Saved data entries
____________________

-- ==== Sys2Proof/Machine/Dispatch.lean ====
section
/-! DEFINITION. One arm per constructor of Instr: the meaning of the instruction. -/

namespace Sys2Proof.Machine

def exec (i : Instr) (s : State) : Host.Outcome State Fault Refusal :=
  match i with
  | .bn a disp22 => Sys2Proof.Machine.execBn a disp22 s
  | .be a disp22 => Sys2Proof.Machine.execBe a disp22 s
  | .ble a disp22 => Sys2Proof.Machine.execBle a disp22 s
  | .bl a disp22 => Sys2Proof.Machine.execBl a disp22 s
  | .bleu a disp22 => Sys2Proof.Machine.execBleu a disp22 s
  | .bcs a disp22 => Sys2Proof.Machine.execBcs a disp22 s
  | .bneg a disp22 => Sys2Proof.Machine.execBneg a disp22 s
  | .bvs a disp22 => Sys2Proof.Machine.execBvs a disp22 s
  | .ba a disp22 => Sys2Proof.Machine.execBa a disp22 s
  | .bne a disp22 => Sys2Proof.Machine.execBne a disp22 s
  | .bg a disp22 => Sys2Proof.Machine.execBg a disp22 s
  | .bge a disp22 => Sys2Proof.Machine.execBge a disp22 s
  | .bgu a disp22 => Sys2Proof.Machine.execBgu a disp22 s
  | .bcc a disp22 => Sys2Proof.Machine.execBcc a disp22 s
  | .bpos a disp22 => Sys2Proof.Machine.execBpos a disp22 s
  | .bvc a disp22 => Sys2Proof.Machine.execBvc a disp22 s
  | .bpn a cc p disp19 => Sys2Proof.Machine.execBpn a cc p disp19 s
  | .bpe a cc p disp19 => Sys2Proof.Machine.execBpe a cc p disp19 s
  | .bple a cc p disp19 => Sys2Proof.Machine.execBple a cc p disp19 s
  | .bpl a cc p disp19 => Sys2Proof.Machine.execBpl a cc p disp19 s
  | .bpleu a cc p disp19 => Sys2Proof.Machine.execBpleu a cc p disp19 s
  | .bpcs a cc p disp19 => Sys2Proof.Machine.execBpcs a cc p disp19 s
  | .bpneg a cc p disp19 => Sys2Proof.Machine.execBpneg a cc p disp19 s
  | .bpvs a cc p disp19 => Sys2Proof.Machine.execBpvs a cc p disp19 s
  | .bpa a cc p disp19 => Sys2Proof.Machine.execBpa a cc p disp19 s
  | .bpne a cc p disp19 => Sys2Proof.Machine.execBpne a cc p disp19 s
  | .bpg a cc p disp19 => Sys2Proof.Machine.execBpg a cc p disp19 s
  | .bpge a cc p disp19 => Sys2Proof.Machine.execBpge a cc p disp19 s
  | .bpgu a cc p disp19 => Sys2Proof.Machine.execBpgu a cc p disp19 s
  | .bpcc a cc p disp19 => Sys2Proof.Machine.execBpcc a cc p disp19 s
  | .bppos a cc p disp19 => Sys2Proof.Machine.execBppos a cc p disp19 s
  | .bpvc a cc p disp19 => Sys2Proof.Machine.execBpvc a cc p disp19 s
  | .brz a p rs1 d16 => Sys2Proof.Machine.execBrz a p rs1 d16 s
  | .brlez a p rs1 d16 => Sys2Proof.Machine.execBrlez a p rs1 d16 s
  | .brlz a p rs1 d16 => Sys2Proof.Machine.execBrlz a p rs1 d16 s
  | .brnz a p rs1 d16 => Sys2Proof.Machine.execBrnz a p rs1 d16 s
  | .brgz a p rs1 d16 => Sys2Proof.Machine.execBrgz a p rs1 d16 s
  | .brgez a p rs1 d16 => Sys2Proof.Machine.execBrgez a p rs1 d16 s
  | .fbn a disp22 => Sys2Proof.Machine.execFbn a disp22 s
  | .fbne a disp22 => Sys2Proof.Machine.execFbne a disp22 s
  | .fblg a disp22 => Sys2Proof.Machine.execFblg a disp22 s
  | .fbul a disp22 => Sys2Proof.Machine.execFbul a disp22 s
  | .fbl a disp22 => Sys2Proof.Machine.execFbl a disp22 s
  | .fbug a disp22 => Sys2Proof.Machine.execFbug a disp22 s
  | .fbg a disp22 => Sys2Proof.Machine.execFbg a disp22 s
  | .fbu a disp22 => Sys2Proof.Machine.execFbu a disp22 s
  | .fba a disp22 => Sys2Proof.Machine.execFba a disp22 s
  | .fbe a disp22 => Sys2Proof.Machine.execFbe a disp22 s
  | .fbue a disp22 => Sys2Proof.Machine.execFbue a disp22 s
  | .fbge a disp22 => Sys2Proof.Machine.execFbge a disp22 s
  | .fbuge a disp22 => Sys2Proof.Machine.execFbuge a disp22 s
  | .fble a disp22 => Sys2Proof.Machine.execFble a disp22 s
  | .fbule a disp22 => Sys2Proof.Machine.execFbule a disp22 s
  | .fbo a disp22 => Sys2Proof.Machine.execFbo a disp22 s
  | .fbpn a cc p disp19 => Sys2Proof.Machine.execFbpn a cc p disp19 s
  | .fbpne a cc p disp19 => Sys2Proof.Machine.execFbpne a cc p disp19 s
  | .fbplg a cc p disp19 => Sys2Proof.Machine.execFbplg a cc p disp19 s
  | .fbpul a cc p disp19 => Sys2Proof.Machine.execFbpul a cc p disp19 s
  | .fbpl a cc p disp19 => Sys2Proof.Machine.execFbpl a cc p disp19 s
  | .fbpug a cc p disp19 => Sys2Proof.Machine.execFbpug a cc p disp19 s
  | .fbpg a cc p disp19 => Sys2Proof.Machine.execFbpg a cc p disp19 s
  | .fbpu a cc p disp19 => Sys2Proof.Machine.execFbpu a cc p disp19 s
  | .fbpa a cc p disp19 => Sys2Proof.Machine.execFbpa a cc p disp19 s
  | .fbpe a cc p disp19 => Sys2Proof.Machine.execFbpe a cc p disp19 s
  | .fbpue a cc p disp19 => Sys2Proof.Machine.execFbpue a cc p disp19 s
  | .fbpge a cc p disp19 => Sys2Proof.Machine.execFbpge a cc p disp19 s
  | .fbpuge a cc p disp19 => Sys2Proof.Machine.execFbpuge a cc p disp19 s
  | .fbple a cc p disp19 => Sys2Proof.Machine.execFbple a cc p disp19 s
  | .fbpule a cc p disp19 => Sys2Proof.Machine.execFbpule a cc p disp19 s
  | .fbpo a cc p disp19 => Sys2Proof.Machine.execFbpo a cc p disp19 s
  | .nop => Sys2Proof.Machine.execNop s
  | .casa rd rs1 asi rs2 => Sys2Proof.Machine.execCasa rd rs1 asi rs2 s
  | .casxa rd rs1 asi rs2 => Sys2Proof.Machine.execCasxa rd rs1 asi rs2 s
  | .swap rd rs1 op2 => Sys2Proof.Machine.execSwap rd rs1 op2 s
  | .fmovscc_fcc0 cond rd rs2 => Sys2Proof.Machine.execFmovscc_fcc0 cond rd rs2 s
  | .fmovscc_fcc1 cond rd rs2 => Sys2Proof.Machine.execFmovscc_fcc1 cond rd rs2 s
  | .fmovscc_fcc2 cond rd rs2 => Sys2Proof.Machine.execFmovscc_fcc2 cond rd rs2 s
  | .fmovscc_fcc3 cond rd rs2 => Sys2Proof.Machine.execFmovscc_fcc3 cond rd rs2 s
  | .fmovscc_icc cond rd rs2 => Sys2Proof.Machine.execFmovscc_icc cond rd rs2 s
  | .fmovscc_xcc cond rd rs2 => Sys2Proof.Machine.execFmovscc_xcc cond rd rs2 s
  | .fmovdcc_fcc0 cond rd rs2 => Sys2Proof.Machine.execFmovdcc_fcc0 cond rd rs2 s
  | .fmovdcc_fcc1 cond rd rs2 => Sys2Proof.Machine.execFmovdcc_fcc1 cond rd rs2 s
  | .fmovdcc_fcc2 cond rd rs2 => Sys2Proof.Machine.execFmovdcc_fcc2 cond rd rs2 s
  | .fmovdcc_fcc3 cond rd rs2 => Sys2Proof.Machine.execFmovdcc_fcc3 cond rd rs2 s
  | .fmovdcc_icc cond rd rs2 => Sys2Proof.Machine.execFmovdcc_icc cond rd rs2 s
  | .fmovdcc_xcc cond rd rs2 => Sys2Proof.Machine.execFmovdcc_xcc cond rd rs2 s
  | .fmovqcc_fcc0 cond rd rs2 => Sys2Proof.Machine.execFmovqcc_fcc0 cond rd rs2 s
  | .fmovqcc_fcc1 cond rd rs2 => Sys2Proof.Machine.execFmovqcc_fcc1 cond rd rs2 s
  | .fmovqcc_fcc2 cond rd rs2 => Sys2Proof.Machine.execFmovqcc_fcc2 cond rd rs2 s
  | .fmovqcc_fcc3 cond rd rs2 => Sys2Proof.Machine.execFmovqcc_fcc3 cond rd rs2 s
  | .fmovqcc_icc cond rd rs2 => Sys2Proof.Machine.execFmovqcc_icc cond rd rs2 s
  | .fmovqcc_xcc cond rd rs2 => Sys2Proof.Machine.execFmovqcc_xcc cond rd rs2 s
  | .fmovrsz rd rs1 rs2 => Sys2Proof.Machine.execFmovrsz rd rs1 rs2 s
  | .fmovrslez rd rs1 rs2 => Sys2Proof.Machine.execFmovrslez rd rs1 rs2 s
  | .fmovrslz rd rs1 rs2 => Sys2Proof.Machine.execFmovrslz rd rs1 rs2 s
  | .fmovrsnz rd rs1 rs2 => Sys2Proof.Machine.execFmovrsnz rd rs1 rs2 s
  | .fmovrsgz rd rs1 rs2 => Sys2Proof.Machine.execFmovrsgz rd rs1 rs2 s
  | .fmovrsgez rd rs1 rs2 => Sys2Proof.Machine.execFmovrsgez rd rs1 rs2 s
  | .fmovrdz rd rs1 rs2 => Sys2Proof.Machine.execFmovrdz rd rs1 rs2 s
  | .fmovrdlez rd rs1 rs2 => Sys2Proof.Machine.execFmovrdlez rd rs1 rs2 s
  | .fmovrdlz rd rs1 rs2 => Sys2Proof.Machine.execFmovrdlz rd rs1 rs2 s
  | .fmovrdnz rd rs1 rs2 => Sys2Proof.Machine.execFmovrdnz rd rs1 rs2 s
  | .fmovrdgz rd rs1 rs2 => Sys2Proof.Machine.execFmovrdgz rd rs1 rs2 s
  | .fmovrdgez rd rs1 rs2 => Sys2Proof.Machine.execFmovrdgez rd rs1 rs2 s
  | .fmovrqz rd rs1 rs2 => Sys2Proof.Machine.execFmovrqz rd rs1 rs2 s
  | .fmovrqlez rd rs1 rs2 => Sys2Proof.Machine.execFmovrqlez rd rs1 rs2 s
  | .fmovrqlz rd rs1 rs2 => Sys2Proof.Machine.execFmovrqlz rd rs1 rs2 s
  | .fmovrqnz rd rs1 rs2 => Sys2Proof.Machine.execFmovrqnz rd rs1 rs2 s
  | .fmovrqgz rd rs1 rs2 => Sys2Proof.Machine.execFmovrqgz rd rs1 rs2 s
  | .fmovrqgez rd rs1 rs2 => Sys2Proof.Machine.execFmovrqgez rd rs1 rs2 s
  | .movrz rd rs1 v => Sys2Proof.Machine.execMovrz rd rs1 v s
  | .movrlez rd rs1 v => Sys2Proof.Machine.execMovrlez rd rs1 v s
  | .movrlz rd rs1 v => Sys2Proof.Machine.execMovrlz rd rs1 v s
  | .movrnz rd rs1 v => Sys2Proof.Machine.execMovrnz rd rs1 v s
  | .movrgz rd rs1 v => Sys2Proof.Machine.execMovrgz rd rs1 v s
  | .movrgez rd rs1 v => Sys2Proof.Machine.execMovrgez rd rs1 v s
  | .ldf rd rs1 op2 => Sys2Proof.Machine.execLdf rd rs1 op2 s
  | .lddf rd rs1 op2 => Sys2Proof.Machine.execLddf rd rs1 op2 s
  | .ldqf rd rs1 op2 => Sys2Proof.Machine.execLdqf rd rs1 op2 s
  | .ldfsr rs1 op2 => Sys2Proof.Machine.execLdfsr rs1 op2 s
  | .ldxfsr rs1 op2 => Sys2Proof.Machine.execLdxfsr rs1 op2 s
  | .ldd rd rs1 op2 => Sys2Proof.Machine.execLdd rd rs1 op2 s
  | .ldda rd rs1 alt => Sys2Proof.Machine.execLdda rd rs1 alt s
  | .stb rd rs1 op2 => Sys2Proof.Machine.execStb rd rs1 op2 s
  | .sth rd rs1 op2 => Sys2Proof.Machine.execSth rd rs1 op2 s
  | .stw rd rs1 op2 => Sys2Proof.Machine.execStw rd rs1 op2 s
  | .stx rd rs1 op2 => Sys2Proof.Machine.execStx rd rs1 op2 s
  | .std rd rs1 op2 => Sys2Proof.Machine.execStd rd rs1 op2 s
  | .stba rd rs1 alt => Sys2Proof.Machine.execStba rd rs1 alt s
  | .stha rd rs1 alt => Sys2Proof.Machine.execStha rd rs1 alt s
  | .stwa rd rs1 alt => Sys2Proof.Machine.execStwa rd rs1 alt s
  | .stxa rd rs1 alt => Sys2Proof.Machine.execStxa rd rs1 alt s
  | .stda rd rs1 alt => Sys2Proof.Machine.execStda rd rs1 alt s
  | .rdy rd => Sys2Proof.Machine.execRdy rd s
  | .rdccr rd => Sys2Proof.Machine.execRdccr rd s
  | .rdasi rd => Sys2Proof.Machine.execRdasi rd s
  | .rdtick rd => Sys2Proof.Machine.execRdtick rd s
  | .rdpc rd => Sys2Proof.Machine.execRdpc rd s
  | .rdfprs rd => Sys2Proof.Machine.execRdfprs rd s
  | .rdasr16_31 rd rs1 => Sys2Proof.Machine.execRdasr16_31 rd rs1 s
  | .wry rs1 op2 => Sys2Proof.Machine.execWry rs1 op2 s
  | .wrccr rs1 op2 => Sys2Proof.Machine.execWrccr rs1 op2 s
  | .wrasi rs1 op2 => Sys2Proof.Machine.execWrasi rs1 op2 s
  | .wrfprs rs1 op2 => Sys2Proof.Machine.execWrfprs rs1 op2 s
  | .wrasr16_31 rd rs1 op2 => Sys2Proof.Machine.execWrasr16_31 rd rs1 op2 s
  | .sir simm13 => Sys2Proof.Machine.execSir simm13 s
  | .rdpr rd rs1 => Sys2Proof.Machine.execRdpr rd rs1 s
  | .wrpr rd rs1 op2 => Sys2Proof.Machine.execWrpr rd rs1 op2 s
  | .save rd rs1 op2 => Sys2Proof.Machine.execSave rd rs1 op2 s
  | .restore rd rs1 op2 => Sys2Proof.Machine.execRestore rd rs1 op2 s
  | .saved => Sys2Proof.Machine.execSaved s
  | .restored => Sys2Proof.Machine.execRestored s
  | .taddcc rd rs1 op2 => Sys2Proof.Machine.execTaddcc rd rs1 op2 s
  | .taddcctv rd rs1 op2 => Sys2Proof.Machine.execTaddcctv rd rs1 op2 s

end Sys2Proof.Machine
end

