/-- Bicc on icc (16 rows), BPcc on icc or xcc (16 rows), BPr on all 64 bits of x[rs1] (6 rows)
complete, go where the table of R161 says and change nothing else; the prediction bit has no effect
(40_branches.md R161, R163, R164, R165; 10_state.md R26). -/
def Obligations.IntegerBranches : Prop :=
  ∀ s : State, s.branchInDelaySlot = false →
    (∀ (c : ICond) (a : Bool) (d : BitVec 22), ∃ t, exec (mkBicc c a d) s = .next t ∧
      BranchRow s t (decide (c = .a)) (decide (c = .n)) a (icondTest c (ccrIcc s.ccr))
        (s.maskAddr (s.pc + 4 * d.signExtend 64))) ∧
    (∀ (c : ICond) (a : Bool) (cc : CcSel) (p : Bool) (d : BitVec 19), ∃ t,
      exec (mkBpcc c a cc p d) s = .next t ∧
      BranchRow s t (decide (c = .a)) (decide (c = .n)) a
        (icondTest c (if cc = .xcc then ccrXcc s.ccr else ccrIcc s.ccr))
        (s.maskAddr (s.pc + 4 * d.signExtend 64))) ∧
    (∀ (c : RCond) (a p : Bool) (rs1 : Reg) (d : BitVec 16), ∃ t,
      exec (mkBpr c a p rs1 d) s = .next t ∧
      BranchRow s t false false a (rcondTest c (s.readReg rs1))
        (s.maskAddr (s.pc + 4 * d.signExtend 64)))

/-- FBfcc on fcc0 (16 rows) and FBPfcc on fcc0 to fcc3 (16 rows) complete when floating point is
enabled, go where the table of R161 says and change nothing else (40_branches.md R161, R166, R167). -/
def Obligations.FloatingBranches : Prop :=
  ∀ s : State, s.branchInDelaySlot = false → s.fpEnabled = true →
    (∀ (c : FCond) (a : Bool) (d : BitVec 22), ∃ t, exec (mkFbfcc c a d) s = .next t ∧
      BranchRow s t (decide (c = .a)) (decide (c = .n)) a (fcondTest c (s.fsr.extractLsb' 10 2))
        (s.maskAddr (s.pc + 4 * d.signExtend 64))) ∧
    (∀ (c : FCond) (a : Bool) (cc : FccSel) (p : Bool) (d : BitVec 19), ∃ t,
      exec (mkFbpfcc c a cc p d) s = .next t ∧
      BranchRow s t (decide (c = .a)) (decide (c = .n)) a (fcondTest c (fsrFcc s.fsr cc))
        (s.maskAddr (s.pc + 4 * d.signExtend 64)))

/-- A branch whose delay slot holds a branch is refused by name, whatever its condition and annul bit;
a floating-point branch first checks that floating point is enabled. The refusal is the spec's
decision D29 (40_branches.md R162; log 13). -/
def Obligations.BranchInADelaySlotIsRefused : Prop :=
  ∀ s : State, s.branchInDelaySlot = true →
    (∀ c a d, exec (mkBicc c a d) s = .refused .branchInDelaySlot) ∧
    (∀ c a cc p d, exec (mkBpcc c a cc p d) s = .refused .branchInDelaySlot) ∧
    (∀ c a p rs1 d, exec (mkBpr c a p rs1 d) s = .refused .branchInDelaySlot) ∧
    (s.fpEnabled = true → ∀ c a d, exec (mkFbfcc c a d) s = .refused .branchInDelaySlot) ∧
    (s.fpEnabled = true → ∀ c a cc p d,
      exec (mkFbpfcc c a cc p d) s = .refused .branchInDelaySlot)

/-- An instruction that is no branch and answers a next state either takes a trap from the state it
started in, so that it has changed nothing itself, or ends with (pc, npc) = (npc, npc + 4)
(10_state.md R25; 60_exceptions.md R363 "precise"). -/
def Obligations.NonBranchesAdvanceOrTrap : Prop :=
  ∀ (i : Instr) (s t : State), ¬ isBranchInstr i → exec i s = .next t →
    (∃ e : Exc, t = takeTrap e s) ∨ (t.pc = s.npc ∧ t.npc = s.npc + 4)

/-! ### Atomics -/

/-- CASA and CASXA complete: the old value is compared with the low bytes of x[rs2]; when equal, the
low bytes of x[rd] are stored at x[rs1]; in both cases the old value goes zero-extended to x[rd]; no
other register and no other byte changes (41_compare_and_swap.md R180, R181, R182). -/
def Obligations.CompareAndSwap : Prop :=
  ∀ (s : State) (rd rs1 rs2 : Reg) (asi : CasAsi),
    let a := s.casAddr rs1
    let k := s.casAsi asi
    s.asiUsable k → nofaultAsi k = false →
    (s.storable a 4 → ∃ m t, exec (.casa rd rs1 asi rs2) s = .next t ∧
      (s.valueAt k a 4 = (s.readReg rs2).toNat % 2 ^ 32 →
        MemWritten s.mem m a.toNat (valueBytes (littleAsi k) 4 (s.readReg rd).toNat)) ∧
      (s.valueAt k a 4 ≠ (s.readReg rs2).toNat % 2 ^ 32 → m = s.mem) ∧
      WroteInts { s with mem := m } t [(s.cellOf rd, BitVec.ofNat 64 (s.valueAt k a 4))]) ∧
    (s.storable a 8 → ∃ m t, exec (.casxa rd rs1 asi rs2) s = .next t ∧
      (s.valueAt k a 8 = (s.readReg rs2).toNat →
        MemWritten s.mem m a.toNat (valueBytes (littleAsi k) 8 (s.readReg rd).toNat)) ∧
      (s.valueAt k a 8 ≠ (s.readReg rs2).toNat → m = s.mem) ∧
      WroteInts { s with mem := m } t [(s.cellOf rd, BitVec.ofNat 64 (s.valueAt k a 8))])

/-- SWAP completes: the word at the address goes zero-extended to x[rd] and the low word of x[rd] to
memory; nothing else changes (41_compare_and_swap.md R184). -/
def Obligations.SwapExchanges : Prop :=
  ∀ (s : State) (rd rs1 : Reg) (op2 : Operand2),
    let a := s.effAddr rs1 op2
    let k := s.implicitAsi
    s.storable a 4 → ∃ m t, exec (.swap rd rs1 op2) s = .next t ∧
      MemWritten s.mem m a.toNat (valueBytes (littleAsi k) 4 (s.readReg rd).toNat) ∧
      WroteInts { s with mem := m } t [(s.cellOf rd, BitVec.ofNat 64 (s.valueAt k a 4))]

/-! ### Floating-point moves -/

/-- FMOVScc, FMOVDcc, FMOVQcc on fcc0 to fcc3, icc and xcc (18 rows) and FMOVRS, FMOVRD, FMOVRQ on the
six register conditions (18 rows), the test being on all 64 bits of x[rs1], complete: cexc and ftt are
cleared; when the condition holds the register is copied and its half marked dirty; when it does not,
nothing else changes (42_fp_move_and_fsr.md R201, R202, R204, R217 to R222). That FPRS gets no dirty
bit but that one, and none when the move does not occur, is the model's choice: 10_state.md R30 lets
hardware set the bits pessimistically (log 16). -/
def Obligations.FloatingMoves : Prop :=
  ∀ (s : State) (size : FpSize) (rd rs2 : Reg), s.fpEnabled = true →
    (size = .quad → quadFieldInvalid rd = false ∧ quadFieldInvalid rs2 = false) →
    let s' : State := { s with fsr := s.fsr &&& 0xFFFFFFFFFFFE3FE0 }
    let moves (i : Instr) (test : Bool) : Prop := ∃ t, exec i s = .next t ∧
      (test = true → MovedFloat size s' t rd rs2) ∧
      (test = false → t = s'.nextWithMem s.mem)
    (∀ cc c, moves (mkFmovFcc size cc c rd rs2) (fcondTest c (fsrFcc s.fsr cc))) ∧
    (∀ cc c, moves (mkFmovIcc size cc c rd rs2)
      (icondTest c (if cc = .xcc then ccrXcc s.ccr else ccrIcc s.ccr))) ∧
    (∀ c rs1, moves (mkFmovr size c rd rs1 rs2) (rcondTest c (s.readReg rs1)))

____________________

The task =
Up to and including the line with "match i with", repeat the entries exactly, beginning at their first line.

Exercise response =
-- ==== Sys2Proof/Machine/Dispatch.lean ====
section
/-! DEFINITION. One arm per constructor of Instr: the meaning of the instruction. -/

namespace Sys2Proof.Machine

def exec (i : Instr) (s : State) : Host.Outcome State Fault Refusal :=
  match i with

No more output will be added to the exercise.